I recently discovered the blog YAnnabe. Kelly has a fun post called 5 Ways You Can Convert YA Scoffers, about methods for getting other adults to start reading young adult books. She begins: "We all know adults who read YA have nothing to be ashamed of. But I’m not content to read YA just for my happy little self. You see, I’m a pusher." In addition to Kelly's five tips, there are other reader-suggested ideas in the comments.

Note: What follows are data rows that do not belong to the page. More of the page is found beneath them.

theorem execDroopHoldExpiry_kept (t : Fin 192) (s : State) : Leads (execDroopHoldExpiry t s) fun t => t.kept = s.kept := by
  simp [execDroopHoldExpiry]

theorem execIlimPk_kept (t : Fin 192) (k : Fin 4) (s : State) : Leads (execIlimPk t k s) fun t => t.kept = s.kept := by
  simp [execIlimPk]

theorem execIlimNeg_kept (t : Fin 192) (k : Fin 4) (s : State) : Leads (execIlimNeg t k s) fun t => t.kept = s.kept := by
  simp [execIlimNeg]

theorem execIlimHold_kept (t : Fin 192) (k : Fin 4) (s : State) : Leads (execIlimHold t k s) fun t => t.kept = s.kept := by
  unfold execIlimHold; (try dsimp only); (repeat' split) <;> simp

theorem execMcrbN_kept (m : Fin 32) (s : State) : Leads (execMcrbN m s) fun t => t.kept = s.kept := by
  unfold execMcrbN
  exact (leads_next _ _).2 (forIdx_kept _ _ _ fun _ _ => by simp)

theorem execMfltN_kept (m : Fin 32) (s : State) : Leads (execMfltN m s) fun t => t.kept = s.kept := by
  unfold execMfltN
  exact (leads_next _ _).2 (forIdx_kept _ _ _ fun _ _ => by simp)

theorem execVsnsOpen_kept (t : Fin 192) (s : State) : Leads (execVsnsOpen t s) fun t => t.kept = s.kept := by
  simp [execVsnsOpen]

theorem execVsnsOpenExit_kept (t : Fin 192) (s : State) : Leads (execVsnsOpenExit t s) fun t => t.kept = s.kept := by
  simp [execVsnsOpenExit]

theorem execOpenPhase_kept (t : Fin 192) (k : Fin 4) (s : State) : Leads (execOpenPhase t k s) fun t => t.kept = s.kept := by
  simp [execOpenPhase]

theorem execPrechargeDone_kept (t : Fin 192) (x : StartPulses) (s : State) : Leads (execPrechargeDone t x s) fun t => t.kept = s.kept := by
  simp [execPrechargeDone]

theorem execCapDone_kept (t : Fin 192) (s : State) : Leads (execCapDone t s) fun t => t.kept = s.kept := by
  simp [execCapDone]

theorem execRampEnd_kept (t : Fin 192) (s : State) : Leads (execRampEnd t s) fun t => t.kept = s.kept := by
  simp [execRampEnd]

theorem execSpineLoss_kept (t : Fin 192) (s : State) : Leads (execSpineLoss t s) fun t => t.kept = s.kept := by
  simp [execSpineLoss]

theorem execPendingEventExpiry_kept (t : Fin 192) (s : State) : Leads (execPendingEventExpiry t s) fun t => t.kept = s.kept := by
  simp [execPendingEventExpiry]

theorem execTileNop_kept (c : TileRx) (s : State) : Leads (execTileNop c s) fun t => t.kept = s.kept := by
  simp [execTileNop]

theorem execStart_kept (c : TileRx) (s : State) : Leads (execStart c s) fun t => t.kept = s.kept := by
  simp [execStart]

theorem execSsTarget_kept (t : Fin 192) (w : RxWord) (s : State) : Leads (execSsTarget t w s) fun t => t.kept = s.kept := by
  simp [execSsTarget]

theorem execSsGo_kept (t : Fin 192) (w : RxWord) (s : State) : Leads (execSsGo t w s) fun t => t.kept = s.kept := by
  simp [execSsGo]

theorem execStop_kept (c : TileRx) (s : State) : Leads (execStop c s) fun t => t.kept = s.kept := by
  simp [execStop]

theorem execShed_kept (t : Fin 192) (w : RxWord) (s : State) : Leads (execShed t w s) fun t => t.kept = s.kept := by
  simp [execShed]

theorem execUnshed_kept (t : Fin 192) (w : RxWord) (s : State) : Leads (execUnshed t w s) fun t => t.kept = s.kept := by
  simp [execUnshed]

theorem execRetirePhase_kept (t : Fin 192) (w : RxWord) (s : State) : Leads (execRetirePhase t w s) fun t => t.kept = s.kept := by
  simp [execRetirePhase]

theorem execRetireTile_kept (c : TileRx) (s : State) : Leads (execRetireTile c s) fun t => t.kept = s.kept := by
  simp [execRetireTile]

theorem execCrowbar_kept (c : TileRx) (s : State) : Leads (execCrowbar c s) fun t => t.kept = s.kept := by
  simp [execCrowbar]

theorem execClear_kept (c : TileRx) (s : State) : Leads (execClear c s) fun t => t.kept = s.kept := by
  simp [execClear]

theorem execSetOfs_kept (t : Fin 192) (w : RxWord) (s : State) : Leads (execSetOfs t w s) fun t => t.kept = s.kept := by
  simp [execSetOfs]

theorem execSetShare_kept (t : Fin 192) (w : RxWord) (s : State) : Leads (execSetShare t w s) fun t => t.kept = s.kept := by
  simp [execSetShare]

theorem execCapTest_kept (t : Fin 192) (w : RxWord) (s : State) : Leads (execCapTest t w s) fun t => t.kept = s.kept := by
  simp [execCapTest]

theorem execSync_kept (t : Fin 192) (w : Word) (chk : BitVec 4) (s : State) : Leads (execSync t w chk s) fun t => t.kept = s.kept := by
  simp [execSync]

theorem execMref_kept (t : Fin 192) (w : Word) (chk : BitVec 4) (s : State) : Leads (execMref t w chk s) fun t => t.kept = s.kept := by
  simp [execMref]

theorem execMsum_kept (t : Fin 192) (w : Word) (chk : BitVec 4) (s : State) : Leads (execMsum t w chk s) fun t => t.kept = s.kept := by
  simp [execMsum]

theorem execCfg_kept (t : Fin 192) (w : Word) (chk : BitVec 4) (s : State) : Leads (execCfg t w chk s) fun t => t.kept = s.kept := by
  simp [execCfg]

theorem execBringUpStart_kept (d : Fin 32) (s : State) : Leads (execBringUpStart d s) fun t => t.kept = s.kept := by
  unfold execBringUpStart; (repeat' split) <;> simp

theorem execBringWindow_kept (d : Fin 32) (s : State) : Leads (execBringWindow d s) fun t => t.kept = s.kept := by
  unfold execBringWindow; (repeat' split) <;> simp

theorem execBridleStart_kept (d : Fin 32) (s : State) : Leads (execBridleStart d s) fun t => t.kept = s.kept := by
  unfold execBridleStart; split <;> simp

theorem execBridleStage_kept (d : Fin 32) (s : State) : Leads (execBridleStage d s) fun t => t.kept = s.kept := by
  unfold execBridleStage; dsimp only; (repeat' split) <;> simp

theorem execBridleHold_kept (d : Fin 32) (s : State) : Leads (execBridleHold d s) fun t => t.kept = s.kept := by
  unfold execBridleHold; dsimp only; (repeat' split) <;> simp

theorem execBridleRetry_kept (d : Fin 32) (s : State) : Leads (execBridleRetry d s) fun t => t.kept = s.kept := by
  unfold execBridleRetry; dsimp only; (repeat' split) <;> simp

theorem execOffSequenceStart_kept (d : Fin 32) (s : State) : Leads (execOffSequenceStart d s) fun t => t.kept = s.kept := by
  unfold execOffSequenceStart; dsimp only; (repeat' split) <;> simp

theorem execRetryGap_kept (d : Fin 32) (s : State) : Leads (execRetryGap d s) fun t => t.kept = s.kept := by
  unfold execRetryGap; dsimp only; (repeat' split) <;> simp

theorem execTrep_kept (q : Fin 8) (w : BitVec 64) (chk : BitVec 4) (s : State) : Leads (execTrep q w chk s) fun t => t.kept = s.kept := by
  unfold execTrep; (try dsimp only); (repeat' split) <;> simp

theorem execEvent_kept (q : Fin 8) (w : BitVec 64) (chk : BitVec 4) (s : State) : Leads (execEvent q w chk s) fun t => t.kept = s.kept := by
  unfold execEvent; (try dsimp only); (repeat' split) <;> simp

theorem execTileLost_kept (t : Fin 192) (s : State) : Leads (execTileLost t s) fun t => t.kept = s.kept := by
  unfold execTileLost; split <;> simp

theorem execWindowPreempt_kept (a : Activity) (l : Fin 4) (s : State) : Leads (execWindowPreempt a l s) fun t => t.kept = s.kept := by
  unfold execWindowPreempt; dsimp only
  repeat' first | (simp; done) | split | (refine (forL_kept _ _ _ fun _ _ => ?_).trans ?_) | simp

theorem execBallastMismatch_kept (d : Fin 32) (s : State) : Leads (execBallastMismatch d s) fun t => t.kept = s.kept := by
  unfold execBallastMismatch; split <;> simp

theorem execTicketRequest_kept (c : Fin 32) (w : BitVec 96) (whole : Bool) (s : State) : Leads (execTicketRequest c w whole s) fun t => t.kept = s.kept := by
  unfold execTicketRequest; dsimp only; (repeat' split) <;> simp

theorem execTicketResponse_kept (c : Fin 32) (s : State) : Leads (execTicketResponse c s) fun t => t.kept = s.kept := by
  unfold execTicketResponse; (repeat' split) <;> simp

theorem execTicketArm_kept (i : Fin 65536) (s : State) : Leads (execTicketArm i s) fun t => t.kept = s.kept := by
  unfold execTicketArm; dsimp only; (repeat' split) <;> simp

theorem execTicketLaunch_kept (i : Fin 65536) (s : State) : Leads (execTicketLaunch i s) fun t => t.kept = s.kept := by
  unfold execTicketLaunch; dsimp only; (repeat' split) <;> simp

theorem execTicketRun_kept (i : Fin 65536) (s : State) : Leads (execTicketRun i s) fun t => t.kept = s.kept := by
  unfold execTicketRun; dsimp only; (repeat' split) <;> simp

theorem execTicketExpiry_kept (i : Fin 65536) (s : State) : Leads (execTicketExpiry i s) fun t => t.kept = s.kept := by
  unfold execTicketExpiry; dsimp only; (repeat' split) <;> simp

theorem execDoneReport_kept (c : Fin 32) (w : Word) (whole : Bool) (s : State) : Leads (execDoneReport c w whole s) fun t => t.kept = s.kept := by
  unfold execDoneReport; dsimp only; (repeat' split) <;> simp

theorem execCountReport_kept (c : Fin 32) (w : BitVec 96) (whole : Bool) (s : State) : Leads (execCountReport c w whole s) fun t => t.kept = s.kept := by
  unfold execCountReport; dsimp only; (repeat' split) <;> simp

theorem execGrantPass_kept (s : State) : Leads (execGrantPass s) fun t => t.kept = s.kept := by
  unfold execGrantPass
  repeat' first | (simp; done) | split | (refine (forL_kept _ _ _ fun _ _ => ?_).trans ?_) | simp

theorem execClStretch_kept (c : Fin 32) (s : State) : Leads (execClStretch c s) fun t => t.kept = s.kept := by
  unfold execClStretch
  repeat' first | (simp; done) | split | (refine (forL_kept _ _ _ fun _ _ => ?_).trans ?_) | simp

theorem execClMargin_kept (c : Fin 32) (gray : BitVec 4) (s : State) : Leads (execClMargin c gray s) fun t => t.kept = s.kept := by
  simp [execClMargin]

theorem execSgFwd_kept (f : RxFlit) (s : State) : Leads (execSgFwd f s) fun t => t.kept = s.kept := by
  unfold execSgFwd
  refine leads_recv _ _ _ _ _ _ fun s => ?_
  try dsimp only
  (repeat' split) <;> simp

theorem execSgVote_kept (f : RxFlit) (s : State) : Leads (execSgVote f s) fun t => t.kept = s.kept := by
  unfold execSgVote
  refine leads_recv _ _ _ _ _ _ fun s => ?_
  try dsimp only
  (repeat' split) <;> simp

theorem execSgVoteTimeout_kept (g : Fin 64) (s : State) : Leads (execSgVoteTimeout g s) fun t => t.kept = s.kept := by
  unfold execSgVoteTimeout; (repeat' split) <;> simp

theorem execSgFail_kept (g : Fin 64) (s : State) : Leads (execSgFail g s) fun t => t.kept = s.kept := by
  unfold execSgFail; (repeat' split) <;> simp

theorem execSgDrop_kept (f : RxFlit) (s : State) : Leads (execSgDrop f s) fun t => t.kept = s.kept := by
  unfold execSgDrop
  refine leads_recv _ _ _ _ _ _ fun s => ?_
  try dsimp only
  (repeat' split) <;> simp

theorem execSgSet_kept (f : RxFlit) (s : State) : Leads (execSgSet f s) fun t => t.kept = s.kept := by
  unfold execSgSet
  refine leads_recv _ _ _ _ _ _ fun s => forIdx_kept _ _ _ fun _ _ => ?_
  dsimp only
  split
  · rfl
  · split <;> simp

theorem execSgProp_kept (f : RxFlit) (s : State) : Leads (execSgProp f s) fun t => t.kept = s.kept := by
  unfold execSgProp
  refine leads_recv _ _ _ _ _ _ fun s => ?_
  try dsimp only
  (repeat' split) <;> simp

theorem execSgCommit_kept (f : RxFlit) (s : State) : Leads (execSgCommit f s) fun t => t.kept = s.kept := by
  unfold execSgCommit
  refine leads_recv _ _ _ _ _ _ fun s => ?_
  dsimp only
  split
  · exact forL_kept _ _ _ fun _ _ => by split <;> simp
  · split <;> simp

theorem execSgCancel_kept (f : RxFlit) (s : State) : Leads (execSgCancel f s) fun t => t.kept = s.kept := by
  unfold execSgCancel
  refine leads_recv _ _ _ _ _ _ fun s => ?_
  try dsimp only
  (repeat' split) <;> simp

theorem execSgWd_kept (f : RxFlit) (s : State) : Leads (execSgWd f s) fun t => t.kept = s.kept := by
  unfold execSgWd
  refine leads_recv _ _ _ _ _ _ fun s => ?_
  try dsimp only
  (repeat' split) <;> simp

theorem execSenseTrust_kept (p : Fin 512) (s : State) : Leads (execSenseTrust p s) fun t => t.kept = s.kept := by
  unfold execSenseTrust; dsimp only; (repeat' split) <;> simp

theorem execTrustRegain_kept (p : Fin 512) (s : State) : Leads (execTrustRegain p s) fun t => t.kept = s.kept := by
  unfold execTrustRegain; dsimp only; (repeat' split) <;> simp

theorem execDomSat_kept (d : Fin 32) (s : State) : Leads (execDomSat d s) fun t => t.kept = s.kept := by
  unfold execDomSat; dsimp only; (repeat' split) <;> simp

theorem execDomSatPersist_kept (d : Fin 32) (s : State) : Leads (execDomSatPersist d s) fun t => t.kept = s.kept := by
  unfold execDomSatPersist; dsimp only; (repeat' split) <;> simp

theorem execTuneEnd_kept (s : State) : Leads (execTuneEnd s) fun t => t.kept = s.kept := by
  unfold execTuneEnd; (repeat' split) <;> simp

theorem execForecasterPeriod_kept (s : State) : Leads (execForecasterPeriod s) fun t => t.kept = s.kept := by
  unfold execForecasterPeriod
  repeat' first | (simp; done) | split | (refine (forL_kept _ _ _ fun _ _ => ?_).trans ?_) | simp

At the Reading Rockets Sound It Out blog, Joanne Meier shares several "relatively painless ways for teachers to stay in touch with teaching and learning this summer, besides of course browsing Reading Rockets!" I was honored to be included (along with Anastasia Suen) on Joanne's recommended resource list.

One_lovely_blog_award Speaking on honors, Mrs. V awarded me a One Lovely Blog award at Mrs. V's Reviews, for new blogs and blogging friends. She agrees with my mission statement, about how "helping establish life long readers has the power to change the world." It's always a joy to find a new kindred spirit.

And that's it! After resorting eventually to "mark all as read" in my reader, I'm declaring myself caught up. Happy weekend to all!